The implications of these studies for employer wellness programs focusing on weight control is that they should be focused on the heaviest individuals and bariatric surgery should be provided for in the employer’s insured benefits. Wellness programs, properly structured, may provide useful, ancillary support but cannot alone reduce the higher costs associated with higher levels of obesity.
February 10th, 2014
The Hartford Business Journal has an interesting article on employer wellness programs incorporating sensor devices in their programs. For some interesting discussion of the development of passive sensor technology in nutrition and physical, see this video from David Allison’s program at the University of Alabama, Birmingham on wearable sensors for human behavior monitoring and biofeedback from 2012.

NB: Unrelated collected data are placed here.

/-- Settles O21, by induction on the number of steps: the run after the first step is a run whose every word is a word
of the whole run. -/
theorem carryOverflowStaleWithoutArithmetic : Obligations.CarryOverflowStaleWithoutArithmetic := by
  intro n
  induction n with
  | zero =>
    rintro s _ ⟨⟩ -
    exact ⟨rfl, rfl⟩
  | succ n ih =>
    intro s t h hnone
    obtain ⟨u, hstep, hrun⟩ := runSteps_succ_eq_next.mp h
    obtain ⟨-, hexec⟩ := step_next hstep
    obtain ⟨hC, hV⟩ := exec_keeps_CV hexec (hnone 0 s n.succ_pos rfl)
    obtain ⟨hC', hV'⟩ := ih u t hrun fun k v hk hv =>
      hnone (k + 1) v (Nat.succ_lt_succ hk) (runSteps_succ_eq_next.mpr ⟨u, hstep, hv⟩)
    exact ⟨hC'.trans hC, hV'.trans hV⟩

end Sys2Proof.Machine
end

section
/-! LDL and LDH one at a time: one byte of the register is replaced, the flags and the rest of the state are kept
(spec/42_i_class.md R75, R77, R78). -/

namespace Sys2Proof.Machine

/-- What LDL and LDH have in common: with the window inside memory they complete, the value stands in srcdst, and the
flags and everything outside that cell are kept (R75). -/
theorem exec_of_iClass {s : State} (h : s.windowInside) {i : Instr} {srcdst : RegField} {r : Word}
    (hi : isIClass i = true) (hd : destOf i = some srcdst) (hv : valueWritten i s = some r) :
    ∃ t, exec i s = .next t ∧ t.reg (regIndex srcdst) = r ∧
      SameFlags s t ∧ t.pc = s.pc + 1 ∧ SameControl s t ∧ CellsKeptExcept (s.operandAddr srcdst) s t := by
  obtain ⟨-, t, -, ht, -⟩ := exec_writes h hd
  obtain ⟨-, -, hflags, -⟩ := flagWritersFollowTheTable
  obtain ⟨hpc, hcontrol, hcells, -⟩ := everyInstructionKeepsItsFrame i s t ht
  exact ⟨t, ht, exec_reg h ht hd hv, hflags i s t ht hi, hpc, hcontrol, hcells srcdst hd⟩

/-- Settles O14: LDL is an I-class instruction whose value is the old high byte over the immediate. -/
theorem ldlReplacesLowByte : Obligations.LdlReplacesLowByte := by
  intro s srcdst imm h old
  exact exec_of_iClass h (i := .ldl srcdst imm) rfl rfl rfl

/-- Settles O15: LDH is an I-class instruction whose value is the immediate over the old low byte. -/
theorem ldhReplacesHighByte : Obligations.LdhReplacesHighByte := by
  intro s srcdst imm h old
  exact exec_of_iClass h (i := .ldh srcdst imm) rfl rfl rfl

end Sys2Proof.Machine
end

section
/-! What a program can reach: the cells W to W + 7 and no control state, along a straight line of pc that ends in a
fault (spec/43_absent_families.md R113, R114). -/

namespace Sys2Proof.Machine

/-- From s to t, no control state changes and no cell outside W to W + 7 (R114). -/
def WithinLowWindow (s t : State) : Prop :=
  SameControl s t ∧ ∀ a, a < s.W ∨ s.W + 8 ≤ a → t.mem.read a = s.mem.read a

theorem WithinLowWindow.refl (s : State) : WithinLowWindow s s := ⟨⟨rfl, rfl, rfl, rfl⟩, fun _ _ => rfl⟩

/-- The window stays where it was, so the cells outside it are the same for both parts. -/
theorem WithinLowWindow.trans {s u t : State} (hsu : WithinLowWindow s u) (hut : WithinLowWindow u t) :
    WithinLowWindow s t := by
  obtain ⟨⟨hW, hactive, hhook, hsize⟩, hcells⟩ := hsu
  obtain ⟨⟨hW', hactive', hhook', hsize'⟩, hcells'⟩ := hut
  refine ⟨⟨hW'.trans hW, hactive'.trans hactive, hhook'.trans hhook, hsize'.trans hsize⟩, fun a ha => ?_⟩
  rw [hcells' a (by rwa [hW]), hcells a ha]

/-- A three-bit field names one of the cells W to W + 7, so the cells outside are not the one written (R36). -/
theorem WritesAtMost.read_outside {d : Option RegField} {s t : State} (h : WritesAtMost d s t) {a : Nat}
    (ha : a < s.W ∨ s.W + 8 ≤ a) : t.mem.read a = s.mem.read a := by
  cases d with
  | none => rw [show t.mem = s.mem from h]
  | some d =>
    obtain ⟨-, v, hput⟩ := h
    have hd : d.toNat < 8 := d.isLt
    rw [hput, Memory.read_put_ne _ (by omega)]

theorem Completes.withinLowWindow {d : Option RegField} {s t : State} (h : Completes d s t) : WithinLowWindow s t :=
  ⟨h.control, fun _ ha => h.mem.read_outside ha⟩

/-- A completed step is a completed instruction with the destination of its word. -/
theorem step_completes {s t : State} (h : step s = .next t) : Completes (destOf (decode (s.mem.cell s.pc))) s t := by
  obtain ⟨-, hexec⟩ := step_next h
  exact exec_completes hexec

/-- Settles O23, by induction on the number of steps: each step stays within the low window, which does not move. -/
theorem programWritesOnlyLowWindow : Obligations.ProgramWritesOnlyLowWindow := by
  intro n
  induction n with
  | zero =>
    rintro s _ ⟨⟩
    exact WithinLowWindow.refl s
  | succ n ih =>
    intro s t h
    obtain ⟨u, hstep, hrun⟩ := runSteps_succ_eq_next.mp h
    exact (step_completes hstep).withinLowWindow.trans (ih u t hrun)

/-- k completed steps advance pc by k, and the last of them began inside memory (R16, R113). -/
theorem runSteps_pc (k : Nat) {s t : State} (h : runSteps k s = .next t) :
    t.pc = s.pc + k ∧ (0 < k → s.pc + k ≤ s.mem.size) := by
  induction k generalizing s with
  | zero =>
    cases h
    exact ⟨rfl, nofun⟩
  | succ k ih =>
    obtain ⟨u, hstep, hrun⟩ := runSteps_succ_eq_next.mp h
    obtain ⟨hinside, hadv, -⟩ := pcAdvancesByOneAndNeverWraps s u hstep
    obtain ⟨-, -, -, hsize⟩ := (step_completes hstep).control
    obtain ⟨hpc, hbound⟩ := ih hrun
    omega

/-- A step completes or faults: the fetch raises only OutOfBounds, and no instruction is refused (R46, R81). -/
theorem step_ne_refused (s : State) (r : Refusal) : step s ≠ .refused r := by
  obtain ⟨-, hs⟩ | ⟨-, hs⟩ := step_cases s
  · exact hs ▸ raise_ne_refused _ r
  · exact hs ▸ noInstructionIsRefused _ s r

/-- A run completes or faults, as its steps do. -/
theorem runSteps_next_or_fault (k : Nat) (s : State) :
    (∃ t, runSteps k s = .next t) ∨ ∃ f, runSteps k s = .fault f := by
  induction k generalizing s with
  | zero => exact .inl ⟨s, rfl⟩
  | succ k ih =>
    rw [runSteps]
    cases hstep : step s with
    | next u => exact ih u
    | fault f => exact .inr ⟨f, rfl⟩
    | refused r => exact absurd hstep (step_ne_refused s r)

/-- Settles O27: a run that completed would have advanced pc past the end of memory. -/
theorem runsAreStraightAndEndInFault : Obligations.RunsAreStraightAndEndInFault := by
  refine ⟨fun k s t h => runSteps_pc k h, fun k s hk => ?_⟩
  obtain ⟨t, ht⟩ | hfault := runSteps_next_or_fault k s
  · obtain ⟨-, hbound⟩ := runSteps_pc k ht
    omega
  · exact hfault

end Sys2Proof.Machine
end

section
/-! The exceptions: which words stop a step, with which report, and that nothing else does (spec/60_exceptions.md R81 to
R89). `StepFault` says once every way a step can fault; the statements about single faults are read off it. -/

namespace Sys2Proof.Machine

/-! The words that are no instruction. -/

/-- The class is decoded, and its sub-field has no meaning: typ = 3 in the A-class, opc 2 to 7 in the I-class (R76,
R84). -/
def InvalidSubEncoding (w : Word) : Prop :=
  kindOf (clsOf w) = .aClass ∧ typOf w = 3#2 ∨ kindOf (clsOf w) = .iClass ∧ opcOf w ≠ 0#3 ∧ opcOf w ≠ 1#3

/-- The invalid sub-encodings by class number: opc 2 to 7 of the I-class are the classes 0x0A to 0x0F. -/
theorem invalidSubEncoding_iff {w : Word} :
    InvalidSubEncoding w ↔
      (clsOf w).toNat ≤ 1 ∧ typOf w = 3#2 ∨ 0x0A ≤ (clsOf w).toNat ∧ (clsOf w).toNat ≤ 0x0F := by
  refine or_congr (and_congr_left' ?_) ?_
  · rw [kindOf_eq_aClass_iff_toNat]
    omega
  · rw [opcOf_eq]
    generalize clsOf w = c
    revert c
    decide

/-- A word has an undecoded class, an invalid sub-field, or decodes to one of the eight instructions (R60). -/
theorem decode_cases (w : Word) :
    kindOf (clsOf w) = .unimpl ∨ InvalidSubEncoding w ∨ isInstruction (decode w) = true := by
  cases hkind : kindOf (clsOf w) with
  | unimpl => exact .inl rfl
  | aClass =>
    rw [decode_of_aClass hkind, decodeA]
    split_ifs with h3
    · exact .inr (.inl (.inl ⟨hkind, h3⟩))
    all_goals exact .inr (.inr rfl)
  | iClass =>
    rw [decode_of_iClass hkind, decodeI]
    split_ifs with h0 h1
    · exact .inr (.inr rfl)
    · exact .inr (.inr rfl)
    all_goals exact .inr (.inl (.inr ⟨hkind, h0, h1⟩))

/-! The fault each kind of word raises. -/

/-- Settles O30: each of the three arms raises the fault whatever the state holds. -/
theorem unimplementedRowsStop : Obligations.UnimplementedRowsStop := fun _ _ => ⟨rfl, rfl, rfl⟩

/-- Settles O32: each of the three arms raises the fault whatever the state holds. -/
theorem invalidRowsStop : Obligations.InvalidRowsStop := fun _ _ => ⟨rfl, rfl, rfl⟩

/-- The decoder answers an invalid sub-encoding by one of the three invalid rows. -/
theorem exec_of_invalidSubEncoding {w : Word} (h : InvalidSubEncoding w) (s : State) :
    exec (decode w) s = .fault (.invalidEncoding s.pc w) := by
  obtain ⟨hkind, htyp⟩ | ⟨hkind, h0, h1⟩ := h
  · exact exec_of_typ3Row (typ3Row_iff.mpr ⟨hkind, htyp⟩) s
  · obtain ⟨-, hopc2to3, hopc4to7⟩ := invalidRowsStop w s
    rw [decode_of_iClass hkind, decodeI, if_neg h0, if_neg h1]
    split_ifs
    · exact hopc2to3
    · exact hopc4to7

/-- The A-class handler faults only at a missing register. -/
theorem execA_fault {op : AluOp} {dst opa opb : RegField} {s : State} {f : Fault}
    (h : execA op dst opa opb s = .fault f) : ∃ a, f = .registerOutsideMemory a := by
  rw [execA_eq] at h
  split_ifs at h <;> exact ⟨_, (Host.Outcome.fault.inj h).symm⟩

/-- The I-class handler faults only at a missing register. -/
theorem execI_fault {merge : Word → Byte → Word} {d : RegField} {imm : Byte} {s : State} {f : Fault}
    (h : execI merge d imm s = .fault f) : ∃ a, f = .registerOutsideMemory a := by
  rw [execI_eq] at h
  split_ifs at h
  exact ⟨_, (Host.Outcome.fault.inj h).symm⟩

/-- The eight instructions raise none of the faults the spec names, in any state (R60). -/
theorem exec_fault_of_isInstruction {i : Instr} {s : State} {f : Fault} (hi : isInstruction i = true)
    (h : exec i s = .fault f) : ∃ a, f = .registerOutsideMemory a := by
  cases i with
  | and | or | xor | add | sub | cmp => exact execA_fault h
  | ldl | ldh => exact execI_fault h
  | invalidAClassTyp3 | invalidIClassOpc2to3 | invalidIClassOpc4to7 => exact absurd hi Bool.false_ne_true
  | unimplementedCls02to03 | unimplementedCls04to07 | unimplementedCls10to1F => exact absurd hi Bool.false_ne_true

/-! The faults of a step. -/

/-- The faults a step can raise in a state, each with its cause: the spec's three, and the model's own (log entry
4). -/
inductive StepFault (s : State) : Fault → Prop where
  /-- No cell at pc (R85). -/
  | noCell (hpc : s.mem.size ≤ s.pc) : StepFault s (.outOfBounds s.pc)
  /-- The class of the fetched word is not decoded (R83). -/
  | undecodedClass {w : Word} (hw : s.mem.read s.pc = some w) (h : kindOf (clsOf w) = .unimpl) :
      StepFault s (.unimplementedInstruction s.pc w)
  /-- The class of the fetched word is decoded, its sub-field is not (R84). -/
  | invalidSubEncoding {w : Word} (hw : s.mem.read s.pc = some w) (h : InvalidSubEncoding w) :
      StepFault s (.invalidEncoding s.pc w)
  /-- An operand's register is no cell of memory. -/
  | noRegister (a : Nat) : StepFault s (.registerOutsideMemory a)

/-- Everything a step can raise, in any state. -/
theorem step_fault {s : State} {f : Fault} (h : step s = .fault f) : StepFault s f := by
  obtain ⟨hpc, hs⟩ | ⟨hpc, hs⟩ := step_cases s
  · cases hs.symm.trans h
    exact .noCell hpc
  · have hread := Memory.read_inside hpc
    rw [hs] at h
    obtain hkind | hinvalid | hinstr := decode_cases (s.mem.cell s.pc)
    · rw [decode_of_unimpl hkind, exec_decodeUnimpl] at h
      cases h
      exact .undecodedClass hread hkind
    · rw [exec_of_invalidSubEncoding hinvalid] at h
      cases h
      exact .invalidSubEncoding hread hinvalid
    · obtain ⟨a, rfl⟩ := exec_fault_of_isInstruction hinstr h
      exact .noRegister a

/-- With the window inside memory a step raises only the spec's own faults (R17, R81). -/
theorem step_fault_code {s : State} {f : Fault} (hwin : s.windowInside) (h : step s = .fault f) : f.code ≠ none := by
  obtain ⟨t, ht⟩ | ⟨g, hg, hcode⟩ := step_completesOrNamedFault hwin
  · cases ht.symm.trans h
  · cases hg.symm.trans h
    exact hcode

/-- Settles O29: the dispatch gives the fault (R47), and `StepFault` no other cause of it. -/
theorem undecodedClassFaults : Obligations.UndecodedClassFaults := by
  refine ⟨fun s w hw hcls => ?_, fun s p w h => ?_⟩
  · obtain ⟨-, -, hundecoded, -⟩ := classDispatchOfStep s w hw
    exact hundecoded hcls
  · cases step_fault h with
    | undecodedClass hw hkind => exact ⟨rfl, hw, kindOf_eq_unimpl.mp hkind⟩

And Al Lewis and colleagues have a new book, “Surviving Workplace Wellness with Your Dignity, Finances and Major Organs Intact”, on the problems with employer wellness programs. Read this interesting review in Forbes on the three hazards of worksite wellness programs. Meanwhile the FDA has approved two wearable fitness trackers for use in clinical trials.
January 7th, 2014
The New York Times is reporting a study of 67,000 people eligible to participate in PepsiCo’s Healthy Living wellness program. Participants were continuously involved in the program for seven years, far longer than most studies.
The study found that the part of the program designed to help people with chronic conditions through education and adherence to their medication regime (disease management) resulted in significant cost savings. However, the ‘lifestyle’ management component which addressed weight management or stress reduction resulted in no net savings at all.
The disease management reduced costs by $136 per member mainly due to a 29% reduction in hospital admissions. Lifestyle programs had no effect on health care costs. Lifestyle programs did show some drop in absenteeism but not enough to cover the costs of the program.
Perhaps this study will enlighten corporate America to the point that weight loss is complex and will not be solved by the simplistic programs they have been sold over the last dozen years. I would suggest that this study leads to another study: Use the disease management model with the administration of the FDA approved drugs for the treatment of obesity with or without lifestyle programs. This might take the best of both methods to find meaningful and sustainable weight loss.
The study is published in Health Affairs.
September 25th, 2013
New York Times’ Natasha Singer reports today that Rep. Louise M. Slaughter (D-NY) has asked the Equal Employment Opportunity Commission to investigate employer wellness programs that seek intimate health information, like Penn State’s program, and to issue guidelines preventing employers from using such programs to discriminate against workers. The EEOC held a hearing on employer wellness programs in May, 2013.